You can use the BufferedReader, here is an example and BufferedWriter, here is an example of write and here is an example for appending. For reading line-by-line you can use the readLine method of BufferedReader. You don't need those parameters in your constructor, because you don't use them, but you don't even need a class to implement these features because there are already standard classes for this purpose.
I hope this helps.
I wrote the below part of the code but I couldn't bind the arraylist with search and replace
so my csv file is as like below
1/1/1;7/6/1
1/1/2;7/7/1
I want to search the file 1.cfg for 1/1/1 and change it to 7/6/1 and 1/1/2 change to 7/7/1 and it goes so on.
Thank you all in advance
It's now only printing in a new file only the last line of the old File
import java.io.*;
import java.util.ArrayList;
import java.util.List;
public class ChangeConfiguration {
/**
* #param args
* #throws IOException
*/
public static void main(String[] args)
{
try{
// Open the file that is the first
// command line parameter
FileInputStream degistirilecek = new FileInputStream("c:/Config_Changer.csv");
FileInputStream config = new FileInputStream("c:/1.cfg");
// Get the object of DataInputStream
DataInputStream in = new DataInputStream(config);
DataInputStream degistir = new DataInputStream(degistirilecek);
BufferedReader br = new BufferedReader(new InputStreamReader(in));
BufferedReader brdegis = new BufferedReader(new InputStreamReader(degistir));
List<Object> arrayLines = new ArrayList<Object>();
Object contents;
while ((contents = brdegis.readLine()) != null)
{
arrayLines.add(contents);
}
System.out.println(arrayLines + "\n");
String strLine;
//Read File Line By Line
while ((strLine = br.readLine()) != null) {
//Couldn't modify this part error is here :(
BufferedWriter out = new BufferedWriter(new FileWriter("c:/1_new.cfg"));
out.write(strLine);
out.close();
}
in.close();
degistir.close();
}catch (Exception e){//Catch exception if any
System.err.println("Error: " + e.getMessage());
}
}
}
You are opening the file for reading when you declare:
BufferedReader br = new BufferedReader(new InputStreamReader(in));
If you know the entire file will fit in memory, I recommend doing the following :
Open the file and read it's contents in memory into a giant string, then close the file.

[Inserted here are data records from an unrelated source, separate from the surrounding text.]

/-! ## The owning blocks of the commands -/

theorem doArmSplice_staysApart (tag : Tag16) (e p v : BitVec 8) (f : Bool) (w : BitVec 16) (t : HouseTime) (s : State) :
    StaysApart s (doArmSplice tag e p v f w t s).state := by
  unfold doArmSplice
  split
  · split
    · exact judgeArming_staysApart ..
    · exact .refl s
  · exact .refl s

theorem doCancelSplice_staysApart (e p : BitVec 8) (s : State) : StaysApart s (doCancelSplice e p s).state := by
  unfold doCancelSplice
  split
  · split
    · exact resolve_staysApart ..
    · exact .refl s
  · exact .refl s

/-- Only a STEADY machine takes another admitted variant from the host (R115). -/
theorem doSetVariantNow_staysApart (e p v : BitVec 8) (s : State) : StaysApart s (doSetVariantNow e p v s).state := by
  unfold doSetVariantNow
  split
  · split
    · rename_i hsteady
      split
      · exact .refl s
      · exact modMachine_staysApart fun _ => targetApart_of_steady hsteady
    · exact .refl s
  · exact .refl s

theorem doStartSchedule_staysApart (e : BitVec 8) (a : Addr) (s : State) : StaysApart s (doStartSchedule e a s).state := by
  unfold doStartSchedule
  split
  · exact .refl s
  · split
    · exact .refl s
    · exact (StaysApart.of_frame (modChan_frame ..)).trans (fetchWord_waitsDrop ..).staysApart

theorem doHaltSchedule_staysApart (e : BitVec 8) (s : State) : StaysApart s (doHaltSchedule e s).state := by
  unfold doHaltSchedule
  split
  · exact .refl s
  · split
    · exact .refl s
    · exact (stopChain_waitsDrop ..).staysApart

theorem doClearSchedule_staysApart (e : BitVec 8) (s : State) : StaysApart s (doClearSchedule e s).state := by
  unfold doClearSchedule
  split
  · exact .refl s
  · exact (((dropWait_staysApart ..).trans (cancelAll_staysApart ..)).trans (.of_frame (modComp_frame ..))).trans
      (stopChain_waitsDrop ..).staysApart

theorem doResumeSchedule_staysApart (e : BitVec 8) (s : State) : StaysApart s (doResumeSchedule e s).state := by
  unfold doResumeSchedule
  split
  · exact .refl s
  · split
    · exact (fetchWord_waitsDrop ..).staysApart
    · exact .refl s

theorem turnOff_staysApart (e : EdId) (s : State) : StaysApart s (turnOff e s) := by
  have rest : ∀ u : State, StaysApart u (stopChain e .off (cancelAll e .off (dropWait e (releaseAll e addOff u)))) := fun u =>
    (((StaysApart.of_frame (releaseAll_frame ..)).trans (dropWait_staysApart ..)).trans (cancelAll_staysApart ..)).trans
      (stopChain_waitsDrop ..).staysApart
  have hoff := StaysApart.of_frame (modEd_frame e (fun r => { r with state := .off }) s)
  unfold turnOff
  dsimp only
  split
  · exact (hoff.trans (.of_frame (modComp_frame ..))).trans (rest _)
  · exact hoff.trans (rest _)

theorem doEditionOff_staysApart (e : BitVec 8) (s : State) : StaysApart s (doEditionOff e s).state := by
  unfold doEditionOff
  split
  · exact .refl s
  · exact turnOff_staysApart ..

/-- Every machine is STEADY after a reset (R124). -/
theorem StaysApart.of_reset {s t : State} (h : t.splices = .reset) : StaysApart s t := by
  refine .of_steady fun e p => ?_
  rw [machineOf, h, show tget2 SpliceUnit.reset.machines e p = .reset from tget2_replicate ..]
  rfl

theorem runAct_staysApart (tag : Tag16) (c : Command) (s : State) : StaysApart s (runAct tag c s).state := by
  cases c with
  | setStreamEntry => exact .of_frame (doSetStreamEntry_frame ..)
  | loadStreamEntries => exact .of_frame (doLoadStreamEntries_frame ..)
  | setEccThreshold => exact .of_frame (doSetEccThreshold_frame ..)
  | setRing => exact .of_frame (doSetRing_frame ..)
  | setRingTimingOnly => exact .of_frame (doSetRingTimingOnly_frame ..)
  | disableRing => exact .of_frame (doDisableRing_frame ..)
  | setProtection => exact .of_frame (doSetProtection_frame ..)
  | clearProtection => exact .of_frame (doClearProtection_frame ..)
  | setProgramme => exact .of_frame (doSetProgramme_frame ..)
  | setCarriage => exact .of_frame (doSetCarriage_frame ..)
  | armSplice => exact doArmSplice_staysApart ..
  | cancelSplice => exact doCancelSplice_staysApart ..
  | setVariantNow => exact doSetVariantNow_staysApart ..
  | startSchedule => exact doStartSchedule_staysApart ..
  | haltSchedule => exact doHaltSchedule_staysApart ..
  | clearSchedule => exact doClearSchedule_staysApart ..
  | resumeSchedule => exact doResumeSchedule_staysApart ..
  | setEdition => exact .of_frame (doSetEdition_frame ..)
  | editionOn => exact .of_frame (doEditionOn_frame ..)
  | editionOff => exact doEditionOff_staysApart ..
  | timeLoad => exact .of_frame (doTimeLoad_frame ..)
  | relocateControl => exact .of_frame (doRelocateControl_frame ..)
  | setMemoryLimit => exact .of_frame (doSetMemoryLimit_frame ..)
  | setReportRing => exact .of_frame (doSetReportRing_frame ..)
  | reportAck => exact .of_frame (doReportAck_frame ..)
  | statistics => exact .of_frame (doStatistics_frame ..)
  | restart => exact .of_reset rfl

/-! ## The command unit -/

theorem startCommand_staysApart (c : TakenCommand) (s : State) : StaysApart s (startCommand c s) := by
  have report : ∀ (u : State) b, StaysApart u (handOver b u) := fun u b => .of_frame (handOver_frame b u)
  unfold startCommand
  split
  · exact report ..
  · exact report ..
  · have hreset : StaysApart s { restartAct s with cmd := { s.cmd with queue := [] } } := .of_reset rfl
    exact (hreset.trans (report ..)).trans (.foldl (fun s c => report ..) _ _)
  · rename_i k _ _
    have hact := runAct_staysApart c.tag k s
    split <;> rename_i heq <;> rw [heq] at hact
    · exact hact.trans (report ..)
    · exact hact.trans (.of_frame (frame_cmd ..))

theorem drain_staysApart (fuel : Nat) (s : State) : StaysApart s (drain fuel s) := by
  induction fuel generalizing s with
  | zero => exact .refl s
  | succ fuel ih =>
    unfold drain
    split
    · exact (((StaysApart.of_frame (frame_cmd s _)).trans (startCommand_staysApart ..)).trans
        (.of_frame (endPurge_frame _))).trans (ih _)
    · exact .refl s

theorem finishRunning_staysApart (o : CmdOutcome) (s : State) : StaysApart s (finishRunning o s) :=
  (StaysApart.of_frame (endRunning_frame o s)).trans (drain_staysApart ..)

theorem settlePurge_staysApart (s : State) : StaysApart s (settlePurge s) := by
  have hscan := StaysApart.of_frame (advanceScan_frame s)
  unfold settlePurge
  dsimp only
  split
  · exact hscan.trans (finishRunning_staysApart ..)
  · exact hscan

theorem takeCommand_staysApart (c : TakenCommand) (s : State) : StaysApart s (takeCommand c s) := by
  unfold takeCommand
  split
  · exact (startCommand_staysApart c s).trans (.of_frame (endPurge_frame _))
  · split
    · exact .of_frame (frame_cmd ..)
    · exact .of_frame (handOver_frame ..)

/-! ## The two ports -/

theorem streamListReturned_staysApart (rsp : Response) (s : State) : StaysApart s (streamListReturned rsp s) := by
  unfold streamListReturned
  split
  · split
    · exact finishRunning_staysApart ..
    · have hwritten : ∀ t, StaysApart s { s with stream := t } := fun t => .of_frame (frame_stream s t)
      dsimp only
      split
      · exact (hwritten _).trans (finishRunning_staysApart ..)
      · have hnext : ∀ t x, StaysApart s { s with stream := t, cmd := x } := fun t x =>
          (hwritten t).trans (.of_frame (frame_cmd _ x))
        exact (hnext ..).trans (.of_frame (issue_frame ..))
  · exact .refl s

theorem carriageListReturned_staysApart (rsp : Response) (s : State) : StaysApart s (carriageListReturned rsp s) := by
  unfold carriageListReturned
  split
  · split
    · exact finishRunning_staysApart ..
    · split
      · exact finishRunning_staysApart ..
      · exact (StaysApart.of_frame (receiveFrame_frame ..)).trans (finishRunning_staysApart ..)
  · exact .refl s

theorem indexReturned_staysApart (s : State) : StaysApart s (indexReturned s) := by
  unfold indexReturned
  split
  · have hidle : StaysApart s { s with rep := { s.rep with writer := .idle } } := .of_frame (frame_rep ..)
    dsimp only
    split
    · exact (hidle.trans (.of_frame (setRingAct_frame ..))).trans (finishRunning_staysApart ..)
    · exact hidle.trans (.of_frame (startWrite_frame _))
  · exact .refl s

theorem respond_staysApart (tag : PortTag) (rsp : Response) (s : State) : StaysApart s (respond tag rsp s) := by
  unfold respond
  split
  · exact .refl s
  · rename_i d rest _
    have hdown : StaysApart s { s with down := rest } := .of_frame (frame_down s rest)
    dsimp only
    split
    · exact hdown.trans (.of_frame (readyForwarded_frame ..))
    · exact (hdown.trans (.of_frame (readyForwarded_frame ..))).trans (ingestReturned_staysApart ..)
    · rename_i r _ _
      have hback := hdown.trans (.of_frame (readReturned_frame r _))
      refine StaysApart.trans ?_ (settlePurge_staysApart _)
      split
      · exact hback.trans (.of_frame (deliveryReturned_frame ..))
      · exact hback
    · exact hdown.trans (streamListReturned_staysApart ..)
    · exact hdown.trans (carriageListReturned_staysApart ..)
    · split
      · exact hdown.trans (wordReturned_staysApart ..)
      · exact hdown
    · split
      · exact hdown.trans (dataReturned_waitsDrop ..).staysApart
      · exact hdown
    · exact hdown.trans (.of_frame (recordReturned_frame ..))
    · exact hdown.trans (indexReturned_staysApart _)

theorem takeRequest_staysApart (r : Request) (s : State) : StaysApart s (takeRequest r s) := by
  have hfwd : ∀ k, StaysApart s (forward k r s) := fun k => .of_frame (forward_frame k r s)
  have hopen : ∀ c rsp, StaysApart s (openReq r.tag c rsp s) := fun c rsp => .of_frame (openReq_frame r.tag c rsp s)
  unfold takeRequest
  split
  · exact hopen ..
  · exact ((hopen ..).trans (.of_frame (takeFeedRead_frame ..))).trans (settlePurge_staysApart _)
  · exact ((hopen ..).trans (.of_frame (modFeed_frame ..))).trans (.of_frame (feedReadTaken_frame ..))
  · exact (hopen ..).trans (.of_frame (modFeed_frame ..))
  · exact .of_frame (takeIngest_frame ..)
  · exact (hfwd _).trans (.of_frame (modRing_frame ..))
  · exact hfwd _
  · exact (hfwd _).trans (takeCommand_staysApart ..)
  · exact hfwd _
  · exact hfwd _

theorem present_staysApart (r : Request) (s : State) : StaysApart s (present r s) := by
  unfold present
  split
  · exact takeRequest_staysApart r s
  · exact .of_frame (frame_path ..)

theorem idleStep_staysApart (s : State) : StaysApart s (idleStep s) := by
  unfold idleStep
  split
  · exact .refl s
  · exact (StaysApart.of_frame (frame_path ..)).trans (takeRequest_staysApart ..)

/-! ## The rows -/

/-- The row ends in a next state that keeps every target apart. -/
def EndsApart (s : State) (o : Host.Outcome State Fault Refusal) : Prop := ∃ t, o = .next t ∧ StaysApart s t

theorem StaysApart.ends {s t : State} (h : StaysApart s t) : EndsApart s (.next t) := ⟨t, rfl, h⟩
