/-- Format S. -/
structure FmtS where
  sd : BitVec 6
  sa : BitVec 6
  sb : BitVec 6
  sys : BitVec 12
  fnimm : BitVec 21
  deriving DecidableEq, Repr

/-- Bits [50:0] of a word. -/
inductive Body where
  | a (f : FmtA)
  | i (f : FmtI)
  | m (f : FmtM)
  | b (f : FmtB)
  | k (f : FmtK)
  | c (f : FmtC)
  | s (f : FmtS)
  deriving DecidableEq, Repr

/-- Fields of `w` by position. -/
def FmtA.unpack (w : BitVec 51) : FmtA :=
  { vd := w.extractLsb' 43 8, va := w.extractLsb' 35 8, vb := w.extractLsb' 27 8,
    vc := w.extractLsb' 19 8, fn := w.extractLsb' 8 11, mod := w.extractLsb' 0 8 }
/-- Table 14.2, format A. -/
def FmtA.pack (f : FmtA) : BitVec 51 := f.vd ++ f.va ++ f.vb ++ f.vc ++ f.fn ++ f.mod

/-- Fields of `w` by position. -/
def FmtI.unpack (w : BitVec 51) : FmtI :=
  { vd := w.extractLsb' 43 8, va := w.extractLsb' 35 8, fn := w.extractLsb' 32 3,
    imm := w.extractLsb' 0 32 }
/-- Table 14.2, format I. -/
def FmtI.pack (f : FmtI) : BitVec 51 := f.vd ++ f.va ++ f.fn ++ f.imm

/-- Fields of `w` by position. -/
def FmtM.unpack (w : BitVec 51) : FmtM :=
  { vt := w.extractLsb' 43 8,
    m := { vo := w.extractLsb' 35 8, sb := w.extractLsb' 29 6, size := w.extractLsb' 26 3,
           space := w.extractLsb' 23 3, order := w.extractLsb' 21 2, scope := w.extractLsb' 18 3,
           la := w.extractLsb' 14 4, off := w.extractLsb' 0 14 } }
/-- Table 14.2, format M. -/
def FmtM.pack (f : FmtM) : BitVec 51 :=
  f.vt ++ f.m.vo ++ f.m.sb ++ f.m.size ++ f.m.space ++ f.m.order ++ f.m.scope ++ f.m.la ++ f.m.off

/-- Fields of `w` by position. -/
def FmtB.unpack (w : BitVec 51) : FmtB :=
  { hint := w.extractLsb' 49 2, fn := w.extractLsb' 45 4, va := w.extractLsb' 37 8,
    rsvd := w.extractLsb' 24 13, off := w.extractLsb' 0 24 }
/-- Table 14.2, format B. -/
def FmtB.pack (f : FmtB) : BitVec 51 := f.hint ++ f.fn ++ f.va ++ f.rsvd ++ f.off

/-- Fields of `w` by position. -/
def FmtK.unpack (w : BitVec 51) : FmtK :=
  { bank := w.extractLsb' 47 4, fslot := w.extractLsb' 44 3, va := w.extractLsb' 36 8,
    vb := w.extractLsb' 28 8, vd := w.extractLsb' 20 8, p8 := w.extractLsb' 12 8,
    la := w.extractLsb' 8 4, fn := w.extractLsb' 0 8 }
/-- Table 14.2, format K. -/
def FmtK.pack (f : FmtK) : BitVec 51 :=
  f.bank ++ f.fslot ++ f.va ++ f.vb ++ f.vd ++ f.p8 ++ f.la ++ f.fn

/-- Fields of `w` by position. -/
def FmtC.unpack (w : BitVec 51) : FmtC :=
  { c := { vs := w.extractLsb' 45 6, sa := w.extractLsb' 39 6, sd := w.extractLsb' 33 6,
           sl := w.extractLsb' 27 6, fslot := w.extractLsb' 24 3, acq := w.getLsbD 23,
           rel := w.getLsbD 22, scope := w.extractLsb' 19 3, la := w.extractLsb' 15 4 },
    fn := w.extractLsb' 10 5, imm := w.extractLsb' 2 8, rsvd := w.extractLsb' 0 2 }
/-- Table 14.2, format C. -/
def FmtC.pack (f : FmtC) : BitVec 51 :=
  f.c.vs ++ f.c.sa ++ f.c.sd ++ f.c.sl ++ f.c.fslot ++ BitVec.ofBool f.c.acq ++ BitVec.ofBool f.c.rel
    ++ f.c.scope ++ f.c.la ++ f.fn ++ f.imm ++ f.rsvd

/-- Fields of `w` by position. -/
def FmtS.unpack (w : BitVec 51) : FmtS :=
  { sd := w.extractLsb' 45 6, sa := w.extractLsb' 39 6, sb := w.extractLsb' 33 6,
    sys := w.extractLsb' 21 12, fnimm := w.extractLsb' 0 21 }
/-- Table 14.2, format S. -/
def FmtS.pack (f : FmtS) : BitVec 51 := f.sd ++ f.sa ++ f.sb ++ f.sys ++ f.fnimm

/-- Bits [50:0] of a word, by format. -/
def Body.pack : Body → BitVec 51
  | .a f => f.pack
  | .i f => f.pack
  | .m f => f.pack
  | .b f => f.pack
  | .k f => f.pack
  | .c f => f.pack
  | .s f => f.pack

Apply your replace in one shot to the giant string.
Open the file and write (e.g use a BufferedWriter) out the contents of the giant string, then close the file.
As a side note, your code as posted will not compile. The quality of the responses you receive are correlated with the quality of the question asked. Always include an SCCE with your question to increase the chance of getting a precise answer to your question.
can you elaborate the purpose of the program?
if it is a simple content replacement in a file.
then just read a line and store it in a string. then use string replace method for replacing a text in a string.